Kur’an’ın nazil olmasının sebepleri ve onda yer alan konular özet halinde ve çekirdek olarak Fatiha Suresinde yer almış bulunuyor. Şöyle ki: Kur’an bize öncelikle Allah’ı tanıttırır. Surenin başında geçen İlâhî isimler bunun içindir. Sonra ahiret âleminden haber verir. Malikiyevmiddin ayeti haşirle ilgili ayetlerin bir habercisidir. Allah’ın kulu ve ahiretin yolcusu olan insanoğlunun muhatap olduğu birtakım emir ve yasaklar vardır. Bütün emirler “iyyake na’budü” ifadesinde, sakınılacak bütün yasaklar da “iyyake nestain” de öz olarak yer alırlar. Kur’an, her türlü aşırılıktan uzak bir sırat-ı müstakim çizmiştir.
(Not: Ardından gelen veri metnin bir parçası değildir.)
-- ==== Sys2Proof/Machine/Net.lean ====
section
/-! DEFINITION. The switchback's shared operations: coordinates, routing, credits and arbitration, notices, fabric
tags (spec/07_sorius_fabric.md, spec/08_fault_tolerance.md). -/

namespace Sys2Proof.Machine

/-! ### Coordinates (R202, R203, R216, R224, R265) -/

/-- Coordinate of a packed triple along axis 0 X, 1 Y, 2 Z (R202). -/
def coordAx (p axis : Nat) : Nat := if axis = 0 then p / 1024 % 32 else if axis = 1 then p / 32 % 32 else p % 32
/-- Pack a triple (R202). -/
def packC (x y z : Nat) : Nat := x * 1024 + y * 32 + z
/-- Replace one coordinate of a packed triple. -/
def setAx (p axis v : Nat) : Nat :=
  packC (if axis = 0 then v else coordAx p 0) (if axis = 1 then v else coordAx p 1) (if axis = 2 then v else coordAx p 2)
/-- Extent of an axis (R202). -/
def extent (s : State) (axis : Nat) : Nat := coordAx ((live s 0x70100).toNat % 0x8000) axis + 1
/-- Wrap flag of an axis; bit 0 is X (R202, log 12). -/
def wrapOn (s : State) (axis : Nat) : Bool := (live s 0x70104).getLsbD axis
/-- The part's own physical coordinates (R202). -/
def ownCoord (s : State) : Nat := (live s 0x70108).toNat % 0x8000
/-- Live alias entries: (logical, physical) (R216). -/
def aliases (s : State) : List (Nat × Nat) :=
  (List.range 16).filterMap fun i =>
    let w := live s (0x70140 + 4 * i)
    if w.msb then some (fld w 30 16, fld w 14 0) else none
/-- Translate logical to physical coordinates (R216). -/
def toPhys (s : State) (l : Nat) : Nat :=
  match (aliases s).find? (·.1 = l) with
  | some e => e.2
  | none => l
/-- The part's logical coordinates (R265). -/
def ownLogical (s : State) : Nat :=
  match (aliases s).find? (·.2 = ownCoord s) with
  | some e => e.1
  | none => ownCoord s
/-- The coordinates lie within the system extents (R202). -/
def inSystem (s : State) (p : Nat) : Bool := (List.range 3).all fun a => decide (coordAx p a < extent s a)

/-- Origin coordinate and extent of a job box along an axis; the part alone when fabric_job is 0 (R224). -/
def boxOrg (s : State) (c axis : Nat) : Nat :=
  if fabricJob s c = 0 then coordAx (ownLogical s) axis else coordAx (fld (jobBox s c) 29 15) axis
/-- Extent of a job box along an axis (R224). -/
def boxExt (s : State) (c axis : Nat) : Nat :=
  if fabricJob s c = 0 then 1 else coordAx (fld (jobBox s c) 14 0) axis + 1
/-- Coordinate of a part relative to the box origin (R228). -/
def boxRel (s : State) (c l axis : Nat) : Nat :=
  (coordAx l axis + extent s axis - boxOrg s c axis % extent s axis) % extent s axis
/-- Logical coordinates lie in a job box (R224). -/
def inBox (s : State) (c l : Nat) : Bool := (List.range 3).all fun a => decide (boxRel s c l a < boxExt s c a)
/-- Logical coordinates of a box-relative position (R224). -/
def boxLogical (s : State) (c : Nat) (u : Nat → Nat) : Nat :=
  packC ((boxOrg s c 0 + u 0) % extent s 0) ((boxOrg s c 1 + u 1) % extent s 1) ((boxOrg s c 2 + u 2) % extent s 2)
/-- A physical part holds a place in a job box, after the alias table (R257). -/
def physInBox (s : State) (c p : Nat) : Bool :=
  ((aliases s).any fun e => decide (e.2 = p) && inBox s c e.1) ||
    (decide (toPhys s p = p) && !((aliases s).any fun e => decide (e.2 = p)) && inBox s c p)

/-- The neighbour cabled to a port, and none for an unused port (R203). -/
def neighbour (s : State) (port : Nat) : Option Nat :=
  let a := port / 4
  let e := extent s a
  let x := coordAx (ownCoord s) a
  if e = 1 then none
  else if port % 4 < 2 then
    (if x + 1 < e then some (setAx (ownCoord s) a (x + 1)) else if wrapOn s a then some (setAx (ownCoord s) a 0) else none)
  else
    (if 0 < x then some (setAx (ownCoord s) a (x - 1)) else if wrapOn s a then some (setAx (ownCoord s) a (e - 1)) else none)
/-- The neighbour's port at the far end of a port (R203). -/
def farPort (port : Nat) : Nat := port / 4 * 4 + (port % 4 + 2) % 4
/-- A link is in service (R239, R244). -/
def inService (s : State) (port : Nat) : Bool :=
  let l := linkOf s port
  decide (l.state = .up) && !l.out && !l.prbs
/-- The part is absent for this one (R255). -/
def isAbsent (s : State) (p : Nat) : Bool := s.fab.absent.any (·.1 = p)

/-! ### Routing (R211 to R214) -/

/-- Flits of a packet (R210). -/
def flits (p : Packet) : Nat := cdiv (32 + p.payload.length) 64
/-- Axis and direction (0 plus, 1 minus) a packet takes; none at its destination (R211). -/
def routeDir (s : State) (dst : Nat) : Option (Nat × Nat) :=
  ((List.range 3).find? fun a => coordAx dst a ≠ coordAx (ownCoord s) a).map fun a =>
    let e := extent s a
    let x := coordAx (ownCoord s) a
    let y := coordAx dst a
    let d := (y + e - x % e) % e
    if wrapOn s a then
      (a, if d < e - d then 0 else if d > e - d then 1 else if x % 2 = 0 then 0 else 1)
    else (a, if y > x then 0 else 1)
/-- A port can carry a packet: in service and not leading to an absent part (R214). -/
def usable (s : State) (port : Nat) : Bool :=
  inService s port && (match neighbour s port with | some n => !isAbsent s n | none => false)
/-- Credits held on a port's VC. -/
def creditsOn (s : State) (port vc : Nat) : Nat := mget (linkOf s port).credits 0 vc
/-- Link a or b of a direction: more free credits, a on a tie; the other when one is out (R212). -/
def pickPort (s : State) (a dir vc : Nat) : Option Nat :=
  let pa := a * 4 + dir * 2
  let pb := pa + 1
  match usable s pa, usable s pb with
  | true, true => some (if creditsOn s pb vc > creditsOn s pa vc then pb else pa)
  | true, false => some pa
  | false, true => some pb
  | false, false => none
/-- Sidestep order of a blocked axis: (axis, direction) (R214). -/
def sideOrder (a : Nat) : List (Nat × Nat) :=
  if a = 0 then [(1, 0), (1, 1), (2, 0), (2, 1)]
  else if a = 1 then [(2, 0), (2, 1), (0, 0), (0, 1)]
  else [(0, 0), (0, 1), (1, 0), (1, 1)]
/-- What a switchback does with a packet. -/
inductive Hop where
  | deliver
  | port (n : Nat) (p : Packet) (cont : Bool)
  | discard
deriving DecidableEq, Repr
/-- Route a packet that arrived on `inPort`, or is injected (R206, R211 to R214, R255); a TIME packet is never forwarded (R237). -/
def routeHop (s : State) (inPort : Option Nat) (p : Packet) : Hop :=
  if p.ty = 0 ∨ p.ty ≥ 0x0C ∨ isAbsent s p.dst ∨ (p.ty = 0x0A ∧ p.dst ≠ ownCoord s) then .discard
  else
    match routeDir s p.dst with
    | none => .deliver
    | some (a, d) =>
      match pickPort s a d p.vc with
      | some n => .port n p (decide (inPort.map (· / 4) = some a))
      | none =>
        if p.side ≥ 2 then .discard
        else
          match (sideOrder a).findSome? fun x => pickPort s x.1 x.2 6 with
          | some n => .port n { p with vc := 6, side := p.side + 1 } false
          | none => .discard
/-- Free credits a packet needs at the next hop (R210). -/
def creditNeed (p : Packet) (cont : Bool) : Nat := if p.vc = 6 then flits p else if cont then 9 else 18
/-- A packet leaves the input buffer that held it: its credits go back to the sender on that port (R210). -/
def freeInput (s : State) (q : QPkt) : State :=
  match q.inp with
  | some (port, vc) =>
    emit (updLink s port fun l => { l with inUse := mupd l.inUse 0 vc (· - flits q.p) }) (.credit port vc (flits q.p))
  | none => s
/-- A TIME packet is stamped by the port as its first bit leaves (R237). -/
def stamped (s : State) (p : Packet) : Packet :=
  if p.ty = 0x0A then { p with payload := leBytes 8 (now s) ++ p.payload.drop 8 } else p
/-- What a replay buffer holds once a packet has started: the last 4 µs of traffic (R240). -/
def replayKeep (l : List (Packet × Nat)) (p : Packet) (t : Nat) : List (Packet × Nat) :=
  (l.filter fun x => decide (t ≤ x.2 + 4000)) ++ [(p, t)]
/-- Start a packet on a port, spending one credit a flit (R210). -/
def startPacket (s : State) (port : Nat) (q : QPkt) : State :=
  let p := stamped s q.p
  freeInput (emit (updLink s port fun l => { l with
    credits := mupd l.credits 0 p.vc (· - flits p)
    tSent := if p.ty = 0x0A then now s else l.tSent
    replay := replayKeep l.replay p (now s) }) (.packet (some port) p)) q
/-- Send a packet on a port now, or queue it (R209, R210). -/
def sendOn (s : State) (port : Nat) (q : QPkt) : State :=
  let l := linkOf s port
  if (l.queue.all fun x => x.p.vc ≠ q.p.vc) ∧ creditNeed q.p q.cont ≤ creditsOn s port q.p.vc then startPacket s port q
  else updLink s port fun l => { l with queue := l.queue ++ [q] }
/-- First queued packet of a VC, if its credits suffice. -/
def readyOn (s : State) (port vc : Nat) : Option QPkt :=
  match (linkOf s port).queue.find? fun q => q.p.vc = vc with
  | some q => if creditNeed q.p q.cont ≤ creditsOn s port vc then some q else none
  | none => none
/-- The VC served next: 7, 4, 6, then 5 and the request group in turn, requests round-robin (R209). -/
def nextVc (s : State) (port : Nat) : Option Nat :=
  let r := fun vc => (readyOn s port vc).isSome
  let l := linkOf s port
  let req := ((List.range 4).map fun i => (l.lastReq + 1 + i) % 4).find? r
  if r 7 then some 7 else if r 4 then some 4 else if r 6 then some 6
  else if r 5 ∧ (l.lastColl = false ∨ req = none) then some 5
  else match req with
    | some v => some v
    | none => if r 5 then some 5 else none
/-- Start the next queued packet of a port, if any can start (R209). -/
def serveOne (s : State) (port : Nat) : State :=
  match nextVc s port with
  | none => s
  | some vc =>
    match readyOn s port vc with
    | none => s
    | some q =>
      let s1 := updLink s port fun l => { l with
        queue := l.queue.eraseP (fun x => decide (x.p.vc = vc))
        lastColl := if vc = 5 then true else if vc < 4 then false else l.lastColl
        lastReq := if vc < 4 then vc else l.lastReq }
      startPacket s1 port q
/-- Start queued packets of a port until none can start; at most `n`. -/
def servePort (s : State) (port : Nat) : Nat → State
  | 0 => s
  | n + 1 => match nextVc s port with
    | none => s
    | some _ => servePort (serveOne s port) port n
Bu çizgiyi ders veren bütün ayetler “ihdinassıratel-müstakim” de bulunurlar. Bu hak yolun önderleri ve rehberleri olan peygamberlerin kıssaları da Kur’an’da yer alır. “En’amte aleyhim” de bu kıssalara işaret edilir. Bu yola uymayan “azgın” ve “sapık” insanlardan da Kur’an söz etmektedir. Bunlar, “mağdup ve dâllin” fırkalarıdır. Kur’an’daki temel maksatlar, Fatiha Suresinde böylece özetlenmiştir.

Alaaddin Başar / Zafer Dergisi

BİSMİLLÂH her hayrın başıdır.

Madem herşey mânen “Bismillâh” der; Allah namına, Allah’ın nimetlerini getirip bizlere veriyorlar. Biz dahi “Bismillâh” demeliyiz. Allah namına vermeliyiz, Allah namına almalıyız. Öyleyse, Allah namına vermeyen gafil insanlardan almamalıyız.

SUAL: Tablacı hükmünde olan insanlara bir fiyat veriyoruz. Acaba asıl mal sahibi olan Allah ne fiyat istiyor?

ELCEVAP: Evet, o Mün’im-i Hakikî, bizden o kıymettar nimetlere, mallara bedel istediği fiyat ise üç şeydir: Biri zikir, biri şükür, biri fikirdir.

Başta “Bismillâh” zikirdir. Âhirde “Elhamdülillâh” şükürdür. Ortada, bu kıymettar harika-i san’at olan nimetler Ehad, Samed’in mucize-i kudreti ve hediye-i rahmeti olduğunu düşünmek ve derk etmek fikirdir.

Bir padişahın kıymettar bir hediyesini sana getiren bir miskin adamın ayağını öpüp hediye sahibini tanımamak ne derece belâhet ise, öyle de, zahirî mün’imleri medih ve muhabbet edip Mün’im-i Hakikîyi unutmak, ondan bin derece daha belâhettir.

Ey nefis! Böyle ebleh olmamak istersen, Allah namına ver, Allah namına al, Allah namına başla, Allah namına işle, vesselâm.